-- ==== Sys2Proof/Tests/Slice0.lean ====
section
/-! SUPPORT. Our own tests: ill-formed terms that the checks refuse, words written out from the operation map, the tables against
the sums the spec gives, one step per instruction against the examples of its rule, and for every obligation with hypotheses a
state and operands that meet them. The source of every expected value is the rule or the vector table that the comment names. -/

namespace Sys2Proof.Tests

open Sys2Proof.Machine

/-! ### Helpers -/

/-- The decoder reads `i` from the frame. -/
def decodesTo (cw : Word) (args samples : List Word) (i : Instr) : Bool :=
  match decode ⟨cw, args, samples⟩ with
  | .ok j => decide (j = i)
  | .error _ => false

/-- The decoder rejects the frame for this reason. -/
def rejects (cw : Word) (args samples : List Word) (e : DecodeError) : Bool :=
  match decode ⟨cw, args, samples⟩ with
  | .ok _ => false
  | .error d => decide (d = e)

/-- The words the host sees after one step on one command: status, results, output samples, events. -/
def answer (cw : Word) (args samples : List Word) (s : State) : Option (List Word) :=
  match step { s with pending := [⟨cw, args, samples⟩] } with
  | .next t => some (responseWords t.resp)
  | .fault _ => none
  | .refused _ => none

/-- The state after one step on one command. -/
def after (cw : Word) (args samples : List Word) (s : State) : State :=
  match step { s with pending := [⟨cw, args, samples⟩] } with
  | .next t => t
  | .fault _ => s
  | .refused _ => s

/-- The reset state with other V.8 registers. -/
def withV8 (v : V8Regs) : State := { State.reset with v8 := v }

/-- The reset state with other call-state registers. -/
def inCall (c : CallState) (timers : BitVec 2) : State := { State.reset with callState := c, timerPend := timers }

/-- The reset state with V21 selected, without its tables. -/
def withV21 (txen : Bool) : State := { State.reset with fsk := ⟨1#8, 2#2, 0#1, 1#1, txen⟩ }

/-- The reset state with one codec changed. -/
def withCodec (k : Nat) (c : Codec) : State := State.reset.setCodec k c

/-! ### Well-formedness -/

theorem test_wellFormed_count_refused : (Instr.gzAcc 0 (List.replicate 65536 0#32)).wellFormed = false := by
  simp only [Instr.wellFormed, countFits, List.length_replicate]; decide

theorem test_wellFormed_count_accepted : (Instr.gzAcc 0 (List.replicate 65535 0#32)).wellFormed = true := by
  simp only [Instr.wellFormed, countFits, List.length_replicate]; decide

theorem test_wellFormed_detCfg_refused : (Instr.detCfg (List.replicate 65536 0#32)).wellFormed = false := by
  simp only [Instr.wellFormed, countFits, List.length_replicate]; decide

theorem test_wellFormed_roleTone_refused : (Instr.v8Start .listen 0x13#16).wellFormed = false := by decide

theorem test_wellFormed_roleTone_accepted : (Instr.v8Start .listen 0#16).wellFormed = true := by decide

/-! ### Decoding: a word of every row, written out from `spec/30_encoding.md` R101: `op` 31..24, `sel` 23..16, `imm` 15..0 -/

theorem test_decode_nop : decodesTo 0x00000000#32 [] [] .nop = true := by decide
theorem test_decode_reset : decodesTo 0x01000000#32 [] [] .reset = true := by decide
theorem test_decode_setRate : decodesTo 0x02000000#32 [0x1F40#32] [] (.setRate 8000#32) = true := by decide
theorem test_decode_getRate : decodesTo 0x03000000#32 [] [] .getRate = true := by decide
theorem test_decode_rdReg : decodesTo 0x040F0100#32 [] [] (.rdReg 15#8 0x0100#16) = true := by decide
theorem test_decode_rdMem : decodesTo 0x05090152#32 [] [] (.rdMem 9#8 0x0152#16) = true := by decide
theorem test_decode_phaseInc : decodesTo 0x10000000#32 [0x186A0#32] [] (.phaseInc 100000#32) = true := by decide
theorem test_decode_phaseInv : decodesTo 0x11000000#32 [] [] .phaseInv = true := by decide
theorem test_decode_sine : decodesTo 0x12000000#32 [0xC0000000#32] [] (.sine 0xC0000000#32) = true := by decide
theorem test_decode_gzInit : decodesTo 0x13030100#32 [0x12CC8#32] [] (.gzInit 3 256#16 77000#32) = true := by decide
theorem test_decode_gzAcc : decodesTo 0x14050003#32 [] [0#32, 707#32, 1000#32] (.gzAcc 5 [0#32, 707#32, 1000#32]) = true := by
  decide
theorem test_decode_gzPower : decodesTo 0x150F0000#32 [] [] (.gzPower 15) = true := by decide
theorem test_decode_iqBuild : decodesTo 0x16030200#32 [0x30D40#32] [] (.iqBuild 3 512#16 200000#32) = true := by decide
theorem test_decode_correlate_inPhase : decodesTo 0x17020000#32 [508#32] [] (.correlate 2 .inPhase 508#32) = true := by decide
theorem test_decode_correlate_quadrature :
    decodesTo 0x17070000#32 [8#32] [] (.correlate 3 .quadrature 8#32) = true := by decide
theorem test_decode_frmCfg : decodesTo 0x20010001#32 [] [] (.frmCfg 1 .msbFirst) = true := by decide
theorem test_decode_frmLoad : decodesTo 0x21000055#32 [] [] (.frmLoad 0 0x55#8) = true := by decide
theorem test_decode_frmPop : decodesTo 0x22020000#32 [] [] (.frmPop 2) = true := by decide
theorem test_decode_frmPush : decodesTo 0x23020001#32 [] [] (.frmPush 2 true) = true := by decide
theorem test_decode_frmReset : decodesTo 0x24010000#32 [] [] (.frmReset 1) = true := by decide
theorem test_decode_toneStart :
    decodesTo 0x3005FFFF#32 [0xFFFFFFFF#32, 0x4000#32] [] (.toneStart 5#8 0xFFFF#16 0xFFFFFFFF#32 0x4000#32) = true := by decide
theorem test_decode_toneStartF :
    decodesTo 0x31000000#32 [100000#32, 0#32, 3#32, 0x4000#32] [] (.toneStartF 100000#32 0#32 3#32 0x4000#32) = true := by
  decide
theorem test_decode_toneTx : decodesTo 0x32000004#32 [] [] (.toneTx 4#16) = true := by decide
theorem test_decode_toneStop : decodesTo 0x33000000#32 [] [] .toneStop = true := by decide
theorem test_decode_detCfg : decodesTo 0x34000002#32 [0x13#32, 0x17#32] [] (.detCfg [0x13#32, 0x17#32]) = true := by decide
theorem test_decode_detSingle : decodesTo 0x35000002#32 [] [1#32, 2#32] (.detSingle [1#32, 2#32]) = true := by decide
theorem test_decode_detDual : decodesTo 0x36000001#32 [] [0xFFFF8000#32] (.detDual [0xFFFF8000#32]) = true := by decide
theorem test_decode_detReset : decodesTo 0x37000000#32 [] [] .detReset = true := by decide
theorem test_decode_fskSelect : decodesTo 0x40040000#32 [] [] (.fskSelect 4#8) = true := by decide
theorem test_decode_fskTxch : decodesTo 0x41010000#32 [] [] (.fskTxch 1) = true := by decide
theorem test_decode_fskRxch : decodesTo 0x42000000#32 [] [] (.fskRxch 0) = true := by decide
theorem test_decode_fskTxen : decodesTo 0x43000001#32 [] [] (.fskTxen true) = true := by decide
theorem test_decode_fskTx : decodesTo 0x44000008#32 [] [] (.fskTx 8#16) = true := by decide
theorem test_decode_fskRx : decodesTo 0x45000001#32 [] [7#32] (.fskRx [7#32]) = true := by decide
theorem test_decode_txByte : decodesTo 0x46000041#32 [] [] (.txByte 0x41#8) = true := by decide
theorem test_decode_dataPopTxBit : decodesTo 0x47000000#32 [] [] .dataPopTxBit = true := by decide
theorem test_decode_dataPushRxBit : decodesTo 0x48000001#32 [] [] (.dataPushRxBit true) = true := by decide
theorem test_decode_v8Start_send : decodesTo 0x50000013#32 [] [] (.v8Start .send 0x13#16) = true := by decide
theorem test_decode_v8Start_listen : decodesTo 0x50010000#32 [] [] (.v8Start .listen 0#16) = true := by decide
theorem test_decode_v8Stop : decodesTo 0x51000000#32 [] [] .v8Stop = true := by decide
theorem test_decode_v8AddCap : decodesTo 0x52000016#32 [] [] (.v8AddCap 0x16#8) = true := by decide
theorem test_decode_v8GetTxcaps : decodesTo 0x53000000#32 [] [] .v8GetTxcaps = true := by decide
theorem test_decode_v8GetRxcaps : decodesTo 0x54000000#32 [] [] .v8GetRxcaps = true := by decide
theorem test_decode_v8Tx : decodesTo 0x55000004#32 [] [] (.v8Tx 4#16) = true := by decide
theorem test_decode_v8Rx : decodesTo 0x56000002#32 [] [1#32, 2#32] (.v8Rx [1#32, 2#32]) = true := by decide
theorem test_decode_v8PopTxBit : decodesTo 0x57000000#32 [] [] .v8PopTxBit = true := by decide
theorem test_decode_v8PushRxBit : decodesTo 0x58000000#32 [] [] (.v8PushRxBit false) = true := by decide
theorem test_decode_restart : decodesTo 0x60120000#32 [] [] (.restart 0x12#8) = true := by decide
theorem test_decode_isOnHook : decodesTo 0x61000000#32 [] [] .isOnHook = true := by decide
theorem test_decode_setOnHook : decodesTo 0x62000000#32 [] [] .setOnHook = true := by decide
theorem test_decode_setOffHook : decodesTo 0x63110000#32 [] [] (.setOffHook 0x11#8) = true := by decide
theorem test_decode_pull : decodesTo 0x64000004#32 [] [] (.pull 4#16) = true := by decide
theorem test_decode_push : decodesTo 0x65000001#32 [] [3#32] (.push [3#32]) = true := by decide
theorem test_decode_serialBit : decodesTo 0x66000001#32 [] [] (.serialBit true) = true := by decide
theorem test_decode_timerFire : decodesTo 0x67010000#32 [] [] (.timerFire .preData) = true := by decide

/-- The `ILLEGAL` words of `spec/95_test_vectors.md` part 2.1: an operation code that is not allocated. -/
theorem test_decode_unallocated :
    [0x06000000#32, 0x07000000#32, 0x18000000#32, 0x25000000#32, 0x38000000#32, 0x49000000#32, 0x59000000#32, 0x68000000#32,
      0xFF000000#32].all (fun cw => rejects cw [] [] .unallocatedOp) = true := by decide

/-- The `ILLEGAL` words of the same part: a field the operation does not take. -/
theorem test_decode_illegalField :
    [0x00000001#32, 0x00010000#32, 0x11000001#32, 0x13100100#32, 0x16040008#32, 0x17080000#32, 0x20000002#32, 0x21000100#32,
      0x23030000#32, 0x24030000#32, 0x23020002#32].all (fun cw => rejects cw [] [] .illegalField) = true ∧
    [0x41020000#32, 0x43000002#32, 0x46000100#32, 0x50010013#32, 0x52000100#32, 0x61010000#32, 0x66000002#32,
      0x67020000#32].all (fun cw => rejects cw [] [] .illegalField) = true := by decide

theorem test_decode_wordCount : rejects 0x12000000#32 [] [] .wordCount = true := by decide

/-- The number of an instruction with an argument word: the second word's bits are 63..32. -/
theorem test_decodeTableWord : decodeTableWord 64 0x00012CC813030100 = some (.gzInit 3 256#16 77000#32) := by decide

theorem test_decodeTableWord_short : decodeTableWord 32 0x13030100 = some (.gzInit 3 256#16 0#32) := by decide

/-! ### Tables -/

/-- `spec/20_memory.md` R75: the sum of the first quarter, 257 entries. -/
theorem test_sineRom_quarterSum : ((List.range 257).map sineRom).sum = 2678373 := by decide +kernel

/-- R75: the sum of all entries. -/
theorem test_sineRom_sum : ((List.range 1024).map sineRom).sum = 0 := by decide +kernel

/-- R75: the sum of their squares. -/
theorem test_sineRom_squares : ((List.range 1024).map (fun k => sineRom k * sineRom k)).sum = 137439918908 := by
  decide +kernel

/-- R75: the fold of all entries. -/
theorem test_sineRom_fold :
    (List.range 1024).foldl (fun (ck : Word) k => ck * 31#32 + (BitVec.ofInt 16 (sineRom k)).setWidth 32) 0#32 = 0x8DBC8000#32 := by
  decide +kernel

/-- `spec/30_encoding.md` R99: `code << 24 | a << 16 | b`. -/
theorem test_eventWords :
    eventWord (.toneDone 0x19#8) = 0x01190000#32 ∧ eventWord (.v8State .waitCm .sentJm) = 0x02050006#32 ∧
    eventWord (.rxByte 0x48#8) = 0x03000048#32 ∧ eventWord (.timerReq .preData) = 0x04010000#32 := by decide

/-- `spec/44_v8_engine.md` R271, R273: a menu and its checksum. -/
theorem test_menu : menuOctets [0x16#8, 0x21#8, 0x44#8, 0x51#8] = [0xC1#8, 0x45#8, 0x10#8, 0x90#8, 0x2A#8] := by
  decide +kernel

════

# Exercise aim
Locate the word "decoder" in the data above. Copy every line carrying it.

# Exercise output
/-- The decoder reads `i` from the frame. -/
/-- The decoder rejects the frame for this reason. -/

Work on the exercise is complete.